Algorithm description

This subsection gives an in-depth look at the different steps that generate the CSN graph efficiently (see Fig. 1v and supplementary section Running time and Space complexity). For a given set of genomic sequences, the algorithm first calculates the common-chimeraARS scores for all pairs of genomic sequences. Then it summarized the scores in a matrix (score matrix). This matrix is then transformed into a correlation matrix (which based on correlations between rows in the scores matrix). The correlations matrix represents an undirected weighted graph where an edge weight corresponds to a score in the correlation matrix. In this graph, edges with low values (related to low similarity) are removed to make sure that the edges represent high similarity scores and thus are meaningful ones. Next, we greedily added a minimal number of edges to the graph between connected components to make the graph connected. Finally, the sequence-based graph was embedded in a two-dimensional layout and was displayed as the sequence’s Common Substring Network.

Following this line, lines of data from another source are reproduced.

-- ==== Sys2Proof/Machine/Pxp.lean ====
section
/-! DEFINITION. Pixel ports: maps, the scan store, frame starts, refreshes and diagnostics (chapter 9, R207-R235). -/

namespace Sys2Proof.Machine

/-- A pixel port. -/
def pxAt (s : Dev) (n : Nat) : PxPort := (tget s.pxp.ports n).getD {}

/-- Replace a pixel port. -/
def setPx (n : Nat) (p : PxPort) (s : Dev) : Dev := { s with pxp.ports := tput s.pxp.ports n p }

/-- The map of a port. -/
def mapAt (s : Dev) (n : Nat) : Option PxMap := (pxAt s n).map

/-- Change the map of a port. -/
def modMap (n : Nat) (f : PxMap → PxMap) (s : Dev) : Dev := setPx n { pxAt s n with map := (mapAt s n).map f } s

/-- Post an item of a port (R234): at most 100 in a second, those beyond counted. -/
def postPx (n typ code chan pixel : Nat) (s : Dev) : Dev :=
  let p := pxAt s n
  let p := if p.itemFrom + sec 1 ≤ s.raw then { p with itemFrom := s.raw, items := 0 } else p
  if 100 ≤ p.items then bump (R.PXP_ITEMS_SUPPRESSED n) (setPx n p s)
  else postCode (0x28 + n) typ code (chan % 256 * 2 ^ 32 + pixel % 65536) (setPx n { p with items := p.items + 1 } s)

/-! Timing records (R212) -/

/-- The timing record in 32 bytes. -/
def pxTimingOf (r : List Byte) : PxTiming :=
  { mode := at_ r 1 1, ckDiv := at_ r 2 2, s := at_ r 4 1, g := at_ r 5 1, r := at_ r 6 1, glob := at_ r 7 1, tLsb := at_ r 8 2,
    blank := at_ r 10 2, cb := at_ r 12 2, t0h := at_ r 16 2, t1h := at_ r 18 2, tbit := at_ r 20 2, resetUs := at_ r 22 2 }

/-- Is a timing record of port `n` in range? -/
def pxTimingOk (n : Nat) (r : List Byte) : Bool :=
  let t := pxTimingOf r
  at_ r 0 1 == n && at_ r 14 2 == 0 && at_ r 24 8 == 0 &&
    match t.mode with
    | 0 =>
      t.ckDiv == 0 && t.s == 1 && (t.g == 8 || t.g == 16) && t.r == 1 && t.glob == 0 && t.tLsb == 0 && t.blank == 0 && t.cb == 0 &&
        decide (100 ≤ t.tbit ∧ t.tbit ≤ 2500 ∧ t.t0h < t.t1h ∧ t.t1h < t.tbit ∧ 50 ≤ t.resetUs ∧ t.resetUs ≤ 1000)
    | 1 =>
      decide (5 ≤ t.ckDiv ∧ t.ckDiv ≤ 250 ∧ 1 ≤ t.s ∧ t.s ≤ 64 ∧ 8 ≤ t.g ∧ t.g ≤ 16 ∧ 1 ≤ t.r ∧ t.r ≤ 64 ∧ 1 ≤ t.tLsb ∧ 25 ≤ t.blank ∧
        16 ≤ t.cb ∧ t.cb ≤ 4096 ∧ t.cb % 16 = 0) && at_ r 16 8 == 0
    | 2 =>
      decide (5 ≤ t.ckDiv ∧ t.ckDiv ≤ 250 ∧ t.s = 1 ∧ t.g = 12 ∧ 16 ≤ t.r ∧ t.r ≤ 64 ∧ t.glob = 0 ∧ 1 ≤ t.tLsb ∧ 25 ≤ t.blank ∧
        1 ≤ t.cb ∧ t.cb ≤ 128) && at_ r 16 8 == 0
    | _ => false

/-- T_ck, ns. -/
def PxTiming.tck (t : PxTiming) : Nat := 4 * t.ckDiv

/-- t_sh, ns (R221, R223). -/
def PxTiming.tsh (t : PxTiming) : Nat := (t.cb + 4) * t.tck

/-- w_k, ns. -/
def PxTiming.w (t : PxTiming) (k : Nat) : Nat := 2 ^ k * (4 * t.tLsb)

/-- The planes' slots of one line. -/
def PxTiming.planes (t : PxTiming) : Nat := ((List.range t.g).map fun k => max t.tsh (t.w k)).sum

/-- t_cycle, ns, in the scan modes. -/
def PxTiming.cycle (t : PxTiming) : Nat :=
  if t.mode = 1 then t.tsh + t.s * (t.planes + 20 * t.tck + 4 * t.blank) else t.tsh + t.planes + 4 * t.blank

/-- The longest insertion of a frame, ns: readback, probe or configuration; locate or probe. -/
def PxTiming.slot (t : PxTiming) (minOn : Nat) : Nat :=
  if t.mode = 1 then
    max ((2 * t.cb + 20) * t.tck + t.tsh)
      (max (2 * t.tsh + 20 * t.tck + minOn + 4 * ((2 * t.cb + 20) * t.tck)) ((7 * t.cb + 20) * t.tck + t.tsh))
  else max (8 * (t.tsh + 2000 + 10 * t.tck) + t.tsh) (2 * t.tsh + minOn + 10 * t.tck)

/-- Pixels of the longest lane (R217). -/
def laneLen (ps : List Pixel) : Nat := (ps.map fun p => p.col + 1).foldl max 0

/-- t_pre, ns (R216, R217): 0 in the scan modes. -/
def preNs (t : PxTiming) (c : Nat) (ps : List Pixel) : Nat :=
  if t.mode = 0 then t.resetUs * 1000 + laneLen ps * c * t.g * (4 * t.tbit) else 0

/-- What the scan-fit check compares with Tf ÷ R, ns (R218, R221, R223). -/
def fitNs (t : PxTiming) (c : Nat) (ps : List Pixel) (minOn : Nat) : Nat :=
  if t.mode = 0 then preNs t c ps + 2000 else t.cycle + t.slot minOn + 1000

/-- By how many ns the scan does not fit; 0 where it fits. -/
def fitExcess (t : PxTiming) (c : Nat) (ps : List Pixel) (minOn num den : Nat) : Nat :=
  let need := fitNs t c ps minOn * num * t.r
  if need ≤ den * 1000000000 then 0 else cdiv (need - den * 1000000000) (num * t.r)

/-- The fit of a map in force, with another threshold. -/
def mapFit (s : Dev) (m : PxMap) (minOn : Nat) : Nat :=
  match canvasAt s m.canvas with
  | some c => fitExcess m.timing m.c m.pixels minOn c.timing.rateNum c.timing.rateDen
  | none => 0

/-- t_fill in 2^-16 ns (R214): P × 2C bytes at 4 GB/s and 5 µs. -/
def fillTime (m : PxMap) : Time := m.pixels.length * 2 * m.c * 16384 + us 5

/-! Map records (R209-R213) -/

/-- A signed step in quarter units from a point. -/
def stepped (x d : Nat) (i : Nat) : Int := (x : Int) + sgn 16 d * (i : Int)

/-- The pixels of a run: point and wire position. None: a point left of or above the canvas. -/
def runPixels (e : List Byte) : Option (List Pixel) :=
  (List.range (at_ e 8 2)).mapM fun i =>
    let x := stepped (at_ e 0 2) (at_ e 4 2) i
    let y := stepped (at_ e 2 2) (at_ e 6 2) i
    if x < 0 ∨ y < 0 then none
    else some { sample := 0, x := x.toNat, y := y.toNat, lane := at_ e 10 1, line := at_ e 12 2, col := at_ e 14 2 + i, bins := [],
                dot := [63, 63, 63, 63], m := plainMatrix.1, q := plainMatrix.2.1 }

/-- Give pixels their calibration entries. -/
def calibrate (r : List Byte) (at' : Nat) : Nat → List Pixel → List Pixel
  | _, [] => []
  | i, p :: rest =>
    { p with bins := (List.range 4).map fun k => at_ r (at' + 8 * i + k) 1,
             dot := (List.range 4).map fun k => at_ r (at' + 8 * i + 4 + k) 1 } :: calibrate r at' (i + 1) rest

/-- A wire position as one number. -/
def Pixel.place (p : Pixel) : Nat := (p.lane * 65536 + p.line) * 131072 + p.col

/-- No two pixels share a wire position. -/
def placesApart (ps : List Pixel) : Bool :=
  (ps.foldl (fun (m : Tbl Unit) p => tput m p.place ()) []).length == ps.length

/-- Is a pixel's wire position inside the mode's range? -/
def Pixel.fits (p : Pixel) (c : Nat) (t : PxTiming) : Bool :=
  match t.mode with
  | 0 => decide (p.lane ≤ 7 ∧ p.line = 0 ∧ p.col < 640)
  | 1 => decide (p.lane ≤ 3 ∧ p.line < t.s ∧ p.col < t.cb / c)
  | _ => decide (p.lane < 4 / c ∧ p.line = 0 ∧ p.col < t.cb)

/-- The matrices of the pixels with CHROMA; none where one is refused. -/
def pixelMatrices (s : Dev) (m : PxMap) : Option (List Pixel) :=
  if !m.chroma then some m.pixels
  else
    match tget s.outp.bins m.binTable with
    | none => none
    | some b =>
      m.pixels.mapM fun p =>
        if (p.bins.take m.c).all fun k => decide (k < b.entries.length) then
          (lampMatrix b (m.c == 4) p.bins).map fun x => { p with m := x.1, q := x.2.1 }
        else none

/-- The map a record describes, without matrices and samples; none where its length or a run is wrong. -/
def mapOf (r : List Byte) : Option PxMap :=
  let runs := at_ r 12 2
  let count := at_ r 8 4
  let calib := bit (at_ r 3 1) 2
  if r.length ≠ 64 + 16 * runs + (if calib then 8 * count else 0) then none
  else do
    let ls ← (List.range runs).mapM fun i => runPixels ((r.drop (64 + 16 * i)).take 16)
    let ps := ls.flatten
    if ps.length = count ∧ (List.range runs).all (fun i => at_ r (64 + 16 * i + 11) 1 == 0 && at_ r (64 + 16 * i + 8) 2 != 0) then
      some { c := at_ r 1 1, order := at_ r 2 1, dither := bit (at_ r 3 1) 0, chroma := bit (at_ r 3 1) 1, calib := calib,
             mirror := bit (at_ r 3 1) 3, canvas := at_ r 4 4 % 2 ^ 20, curve := at_ r 14 1, binTable := at_ r 15 1, ws := at_ r 16 1,
             timing := pxTimingOf ((r.drop 32).take 32),
             pixels := if calib then calibrate r (64 + 16 * runs) 0 ps else ps }
    else none

/-- The ranges of a map record. -/
def mapRange (r : List Byte) (m : PxMap) : Bool :=
  let n := at_ r 0 1
  decide (n ≤ 7) && (m.c == 1 || m.c == 3 || m.c == 4) && decide (m.order ≤ 5 ∧ at_ r 3 1 ≤ 15) &&
    decide (1 ≤ at_ r 8 4 ∧ at_ r 8 4 ≤ 65536 ∧ 1 ≤ at_ r 12 2 ∧ at_ r 12 2 ≤ 4096) && decide (m.curve ≤ 63 ∧ at_ r 17 1 ≤ 15) &&
    (!m.chroma || (m.calib && m.c != 1 && decide (m.binTable ≤ 15))) && (!m.mirror || n == 7) && inboxOk (at_ r 18 2) &&
    at_ r 20 12 == 0 && pxTimingOk n ((r.drop 32).take 32) && (m.pixels.all fun p => p.dot.all fun d => decide (d ≤ 63)) &&
    placesApart m.pixels && (m.pixels.all fun p => p.fits m.c m.timing) &&
    (m.timing.mode != 2 || decide (m.pixels.length ≤ 4 / m.c * m.timing.cb)) &&
    decide (m.pixels.length * m.c * m.timing.g ≤ 1572864)

/-- The charges of a map (R67). -/
def mapCharges (m : PxMap) (g : Timing) : List (Nat × Nat) :=
  let p := m.pixels.length
  let per (n unit : Nat) : Nat := perSec n g.rateNum g.rateDen unit
  [(0, per (4 * m.c * p) 1000000), (2, per p 1), (4, per p 1), (5, p)]

/-- Hand out sample indices to pixels. -/
def samplePixels : List Pixel → List Nat → List Pixel
  | [], _ => []
  | p :: r, l => { p with sample := l.headD 0 } :: samplePixels r l.tail

/-- A map takes its sample points on its canvas. -/
def placeMap (n : Nat) (m : PxMap) (s : Dev) : Option Dev :=
  match canvasAt s m.canvas with
  | none => none
  | some c =>
    match takePoints (okey 7 n) (m.pixels.map fun p => (p.x, p.y)) c with
    | none => none
    | some (idx, c) => some (setPx n { pxAt s n with map := some { m with pixels := samplePixels m.pixels idx } } (setCanvas m.canvas c s))

/-- The counters of a map, cleared when it is created. -/
def clearPx (n : Nat) (s : Dev) : Dev :=
  (List.range 10).foldl (fun s i => setRg (R.PXP_FRAMES n + 4 * i) 0 s) (setRg (R.PXP_START_ERR n) 0 s)

/-- The checks of R213 on a map; matrices filled in. -/
def mapCheck (s : Dev) (c : Ctx) (r : List Byte) : Except Refuse (PxMap × Timing) := do
  let n := at_ r 0 1
  require (c.idx == n) rcOutOfRange
  match mapOf r with
  | none => refuse rcOutOfRange
  | some m =>
    let ch : Word := BitVec.ofNat 32 (at_ r 4 4)
    require (mapRange r m && curveDefined s m.curve) rcOutOfRange
    match objOf s ch, canvasAt s m.canvas with
    | some _, some cv =>
      require (hKind ch == 5) rcBadHandle
      require (m.pixels.all fun p => pointOk cv (p.x, p.y)) rcOutOfRange
      require (!m.chroma || (match tget s.outp.bins m.binTable with | some b => b.primaries == cv.primaries | none => true)) rcConflict
      match pixelMatrices s m with
      | none => refuse rcOutOfRange
      | some ps =>
        let m := { m with pixels := ps }
        let excess := fitExcess m.timing m.c ps (fld s (F.PXP_DIAG_MIN_ON_NS n)) cv.timing.rateNum cv.timing.rateDen
        if excess ≠ 0 then .error { code := rcOutOfRange, data := leBytes 4 excess }
        else pure (m, cv.timing)
    | _, _ => refuse rcBadHandle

Calculating normalized chimeraARS score

A unique sequence similarity measurement called Chimera Average Repetitive Substring (ChimeraARS) [45] gives a more significant impact to long substrings that are shared between pairs of sequences. It was shown that a version of this measure could be used for ranking different regions of genes according to their expression levels, suggesting that this measure may capture regulatory signals and signals related to the gene’s functionality, which are encoded in different parts of the genes [45].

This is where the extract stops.